Mandarin Oriental To Open $150 Million, Five-Star Hotel At Palmas Del Mar

BY LIDA ESTELA RUAÑO

February 14, 2002
Copyright © 2002 CARIBBEAN BUSINESS. All Rights Reserved.

Hong Kong-based Mandarin Oriental International Ltd. will open a five-star, 200-room hotel and 50 time-share villas in Palmas del Mar Resort & Villas in 2004 at a cost of $150 million.

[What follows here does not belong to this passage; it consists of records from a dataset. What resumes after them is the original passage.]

-- ==== Sys2Proof/Laws/Sponge.lean ====
section
/-!
SUPPORT. What each shared operation can do, said once: if it answers, then one of these cases holds. The statements cite
these lemmas instead of unfolding the operations.
-/

namespace Sys2Proof.Machine

/-- INIT and INITV (R100): a fresh context with OK, or INVALID_RATE and nothing else. -/
theorem initContext_cases {rate : Nat} {delim : Byte} {s t : State} (h : initContext rate delim s = .next t) :
    ((1 ≤ rate ∧ rate ≤ 199) ∧ t = deliver statusOk (openContext rate delim s)) ∨
    ((rate = 0 ∨ 200 ≤ rate) ∧ t = deliver (errorCode .invalidRate) s) := by
  by_cases hr : 1 ≤ rate ∧ rate < 200
  · have : initContext rate delim s = done (openContext rate delim s) := by
      simp [initContext, rateLegal, rateMin, stateBytes, hr]
    rw [this] at h
    cases h
    exact .inl ⟨⟨hr.1, by omega⟩, rfl⟩
  · have : initContext rate delim s = raise .invalidRate s := by
      simp [initContext, rateLegal, rateMin, stateBytes, hr]
    rw [this] at h
    cases h
    exact .inr ⟨by omega, rfl⟩

/-- ABSORB (R101): MISUSE and nothing else, or the byte at `offset` is XORed and `offset` moves on. -/
theorem execAbsorb_cases {b : Byte} {s t : State} (h : execAbsorb b s = .next t) :
    (s.phase ≠ .absorbing ∧ t = deliver (errorCode .misuse) s) ∨
    (s.phase = .absorbing ∧ ∃ A, xorByte s.lanes s.offset.toNat b = .ok A ∧
      t = deliver statusOk (advanceOffset (setLanes A s))) := by
  simp only [execAbsorb] at h
  split at h
  · rename_i hp
    cases hx : xorByte s.lanes (offsetAddress s) b with
    | error f => simp [hx] at h
    | ok A =>
      simp only [hx] at h
      cases h
      exact .inr ⟨hp, A, hx, rfl⟩
  · rename_i hp
    cases h
    exact .inl ⟨hp, rfl⟩

/-- ABSORB's end (R101): the window is full and the lanes are permuted, or `offset` grows by one. -/
theorem advanceOffset_cases (s : State) :
    (s.offset.toNat + 1 = s.rate.toNat ∧ advanceOffset s = { permute s with offset := 0#8 }) ∨
    (s.offset.toNat + 1 ≠ s.rate.toNat ∧ advanceOffset s = { s with offset := s.offset + 1#8 }) := by
  simp only [advanceOffset, windowFull, decide_eq_true_eq]
  split <;> rename_i h
  · exact .inl ⟨h, rfl⟩
  · exact .inr ⟨h, rfl⟩

/-- Pad (R103) is two XORs one after the other. -/
theorem pad_cases {s : State} {A : Lanes} (h : pad s = .ok A) :
    s.rate.toNat ≠ 0 ∧ ∃ B, xorByte s.lanes s.offset.toNat s.delimiter = .ok B ∧
      xorByte B (s.rate.toNat - 1) 0x80#8 = .ok A := by
  simp only [pad, lastByteAddress] at h
  by_cases hr : s.rate.toNat = 0
  · simp [hr] at h
  · simp only [hr, if_false] at h
    cases hx : xorByte s.lanes (offsetAddress s) s.delimiter with
    | error f => simp [hx] at h
    | ok B =>
      simp only [hx] at h
      exact ⟨hr, B, hx, h⟩

/-- FINALIZE and FINALV (R102): MISUSE and nothing else, or pad, permute, squeeze, FINALIZED and OK. -/
theorem finalizeContext_cases {outlen : Nat} {s t : State} (h : finalizeContext outlen s = .next t) :
    (s.phase ≠ .absorbing ∧ t = deliver (errorCode .misuse) s) ∨
    (s.phase = .absorbing ∧ ∃ A u, pad s = .ok A ∧ squeeze outlen outlen (permute (setLanes A s)) = .ok u ∧
      t = deliver statusOk { u with phase := .finalized }) := by
  simp only [finalizeContext] at h
  split at h
  · rename_i hp
    cases hx : pad s with
    | error f => simp [hx] at h
    | ok A =>
      cases hq : squeeze outlen outlen (permute (setLanes A s)) with
      | error f => simp [hx, hq] at h
      | ok u =>
        simp only [hx, hq] at h
        cases h
        exact .inr ⟨hp, A, u, rfl, hq, rfl⟩
  · rename_i hp
    cases h
    exact .inl ⟨hp, rfl⟩

/-- One block of Squeeze at a legal rate (R104): nothing more to emit, a last block, or a block and a permutation. -/
theorem squeeze_succ (fuel rem : Nat) (s : State) (hr : s.rate.toNat ≤ 200) :
    squeeze (fuel + 1) rem s =
      if rem = 0 then .ok s
      else if rem ≤ s.rate.toNat then .ok (emit ((List.range rem).map (byteAt s.lanes)) s)
      else squeeze fuel (rem - s.rate.toNat)
        (permute (emit ((List.range s.rate.toNat).map (byteAt s.lanes)) s)) := by
  have hb := readBlock_eq s.lanes (min rem s.rate.toNat) 0 (by omega)
  simp only [squeeze, hb, ← List.range_eq_range']
  by_cases h0 : rem = 0
  · simp [h0]
  · by_cases hle : rem ≤ s.rate.toNat
    · simp [h0, hle]
    · have h1 : min rem s.rate.toNat = s.rate.toNat := by omega
      have h2 : rem - s.rate.toNat ≠ 0 := by omega
      simp [h0, hle, h1, h2]

/-- What Squeeze leaves alone, and that it only appends bytes and port P traffic (R104). -/
theorem squeeze_frame (fuel : Nat) : ∀ (rem : Nat) (s t : State), squeeze fuel rem s = .ok t →
    t.rate = s.rate ∧ t.offset = s.offset ∧ t.delimiter = s.delimiter ∧ t.phase = s.phase ∧ t.inputs = s.inputs ∧
    t.draws = s.draws ∧ (∃ bs : List Byte, t.sent = s.sent ++ bs.map .o) ∧
    (∃ calls, t.permLog = s.permLog ++ calls) := by
  induction fuel with
  | zero =>
    intro rem s t h
    simp only [squeeze] at h
    split at h
    · cases h
      exact ⟨rfl, rfl, rfl, rfl, rfl, rfl, ⟨[], by simp⟩, ⟨[], by simp⟩⟩
    · cases h
  | succ fuel ih =>
    intro rem s t h
    simp only [squeeze] at h
    split at h
    · cases h
      exact ⟨rfl, rfl, rfl, rfl, rfl, rfl, ⟨[], by simp⟩, ⟨[], by simp⟩⟩
    · split at h
      · cases h
      · rename_i bs _
        split at h
        · cases h
          exact ⟨rfl, rfl, rfl, rfl, rfl, rfl, ⟨bs, rfl⟩, ⟨[], by simp⟩⟩
        · obtain ⟨h1, h2, h3, h4, h5, h6, ⟨bs', h7⟩, calls, h8⟩ := ih _ _ _ h
          refine ⟨h1, h2, h3, h4, h5, h6, ⟨bs ++ bs', ?_⟩, ?_⟩
          · simp [h7]
          · exact ⟨_, by rw [h8, permute_permLog, emit_permLog, List.append_assoc]⟩

/-- Permuting first, then `n` times more (R104). -/
theorem keccakTimes_keccakF (n : Nat) (A : Lanes) : keccakTimes n (keccakF A) = keccakTimes (n + 1) A := by
  induction n with
  | zero => rfl
  | succ n ih => simp only [keccakTimes, ih]

/-- The calls of `n + 1` permutations are the first one and then those of `n` from its response (R89). -/
theorem permCalls_cons (A : Lanes) (n : Nat) :
    [({ request := packLanes A, response := packLanes (keccakF A) } : PermCall)] ++ permCalls (keccakF A) n =
      permCalls A (n + 1) := by
  simp only [permCalls, List.range_succ_eq_map (n := n), List.map_cons, List.map_map, keccakTimes_keccakF]
  rfl

/-- All that Squeeze does at a legal rate (R104): output byte `j` is the byte at `j mod r` after `j div r` permutations, and
there is one permutation less than there are blocks. -/
theorem squeeze_eq (r : Nat) (hr1 : 1 ≤ r) (hr2 : r ≤ 200) : ∀ (fuel rem : Nat) (s : State),
    s.rate.toNat = r → rem ≤ fuel →
    squeeze fuel rem s = .ok
      { s with
        lanes := keccakTimes ((rem + r - 1) / r - 1) s.lanes
        permLog := s.permLog ++ permCalls s.lanes ((rem + r - 1) / r - 1)
        sent := s.sent ++ ((List.range rem).map fun j => byteAt (keccakTimes (j / r) s.lanes) (j % r)).map .o } := by
  intro fuel
  induction fuel with
  | zero =>
    intro rem s hs hrem
    have : rem = 0 := by omega
    subst this
    have : (0 + r - 1) / r - 1 = 0 := by rw [Nat.div_eq_of_lt (by omega)]
    rw [this]
    simp [squeeze, keccakTimes, permCalls]
  | succ fuel ih =>
    intro rem s hs hrem
    rw [squeeze_succ _ _ _ (by omega), hs]
    by_cases h0 : rem = 0
    · subst h0
      have : (0 + r - 1) / r - 1 = 0 := by rw [Nat.div_eq_of_lt (by omega)]
      rw [this]
      simp [keccakTimes, permCalls]
    · by_cases hle : rem ≤ r
      · have : (rem + r - 1) / r - 1 = 0 := by
          have : (rem + r - 1) / r < 2 := by rw [Nat.div_lt_iff_lt_mul (by omega)]; omega
          omega
        rw [this]
        simp only [h0, hle, if_true, if_false, emit, keccakTimes, permCalls]
        have : (List.range rem).map (byteAt s.lanes) = (List.range rem).map fun j => byteAt (keccakTimes (j / r) s.lanes) (j % r) := by
          apply List.map_congr_left
          intro j hj
          rw [List.mem_range] at hj
          rw [Nat.div_eq_of_lt (by omega), Nat.mod_eq_of_lt (by omega)]; rfl
        rw [this]; simp
      · simp only [h0, hle, if_false]
        have hn : (rem + r - 1) / r - 1 = ((rem - r + r - 1) / r - 1) + 1 := by
          have e : rem + r - 1 = (rem - r + r - 1) + r := by omega
          rw [e, Nat.add_div_right _ (by omega)]
          have : 1 ≤ (rem - r + r - 1) / r := by rw [Nat.le_div_iff_mul_le (by omega)]; omega
          omega
        rw [ih _ _ (by simp [hs]) (by omega)]
        refine congrArg Except.ok ?_
        have hb : (List.range r).map (byteAt s.lanes) ++ ((List.range (rem - r)).map fun j => byteAt (keccakTimes (j / r + 1) s.lanes) (j % r)) = (List.range rem).map fun j => byteAt (keccakTimes (j / r) s.lanes) (j % r) := by
          have : rem = r + (rem - r) := by omega
          conv_rhs => rw [this, List.range_add, List.map_append, List.map_map]
          congr 1
          · apply List.map_congr_left
            intro j hj
            rw [List.mem_range] at hj
            rw [Nat.div_eq_of_lt (by omega), Nat.mod_eq_of_lt (by omega)]; rfl
          · apply List.map_congr_left
            intro j hj
            simp only [Function.comp]
            rw [Nat.add_comm r j, Nat.add_div_right _ (by omega), Nat.add_mod_right]
        simp only [permute_lanes, emit_lanes, keccakTimes_keccakF, ← hn, permute_permLog, emit_permLog, permute_sent, emit_sent, List.append_assoc, ← List.map_append, hb, permCalls_cons]
        rfl

end Sys2Proof.Machine
end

If the tradition of the prestigious hotel chain is followed–with flagships The Mandarin Oriental in Hong Kong and The Oriental in Bangkok–the new hotel’s name could be The Mandarin Oriental Palmas.

Located on a beachfront lot adjacent to the Beach Club, the new hotel will not have a casino. Within the Palmas del Mar master plan, there is room for another hotel adjacent to this lot and there has been talk of building a large hotel there, upwards of 400 rooms.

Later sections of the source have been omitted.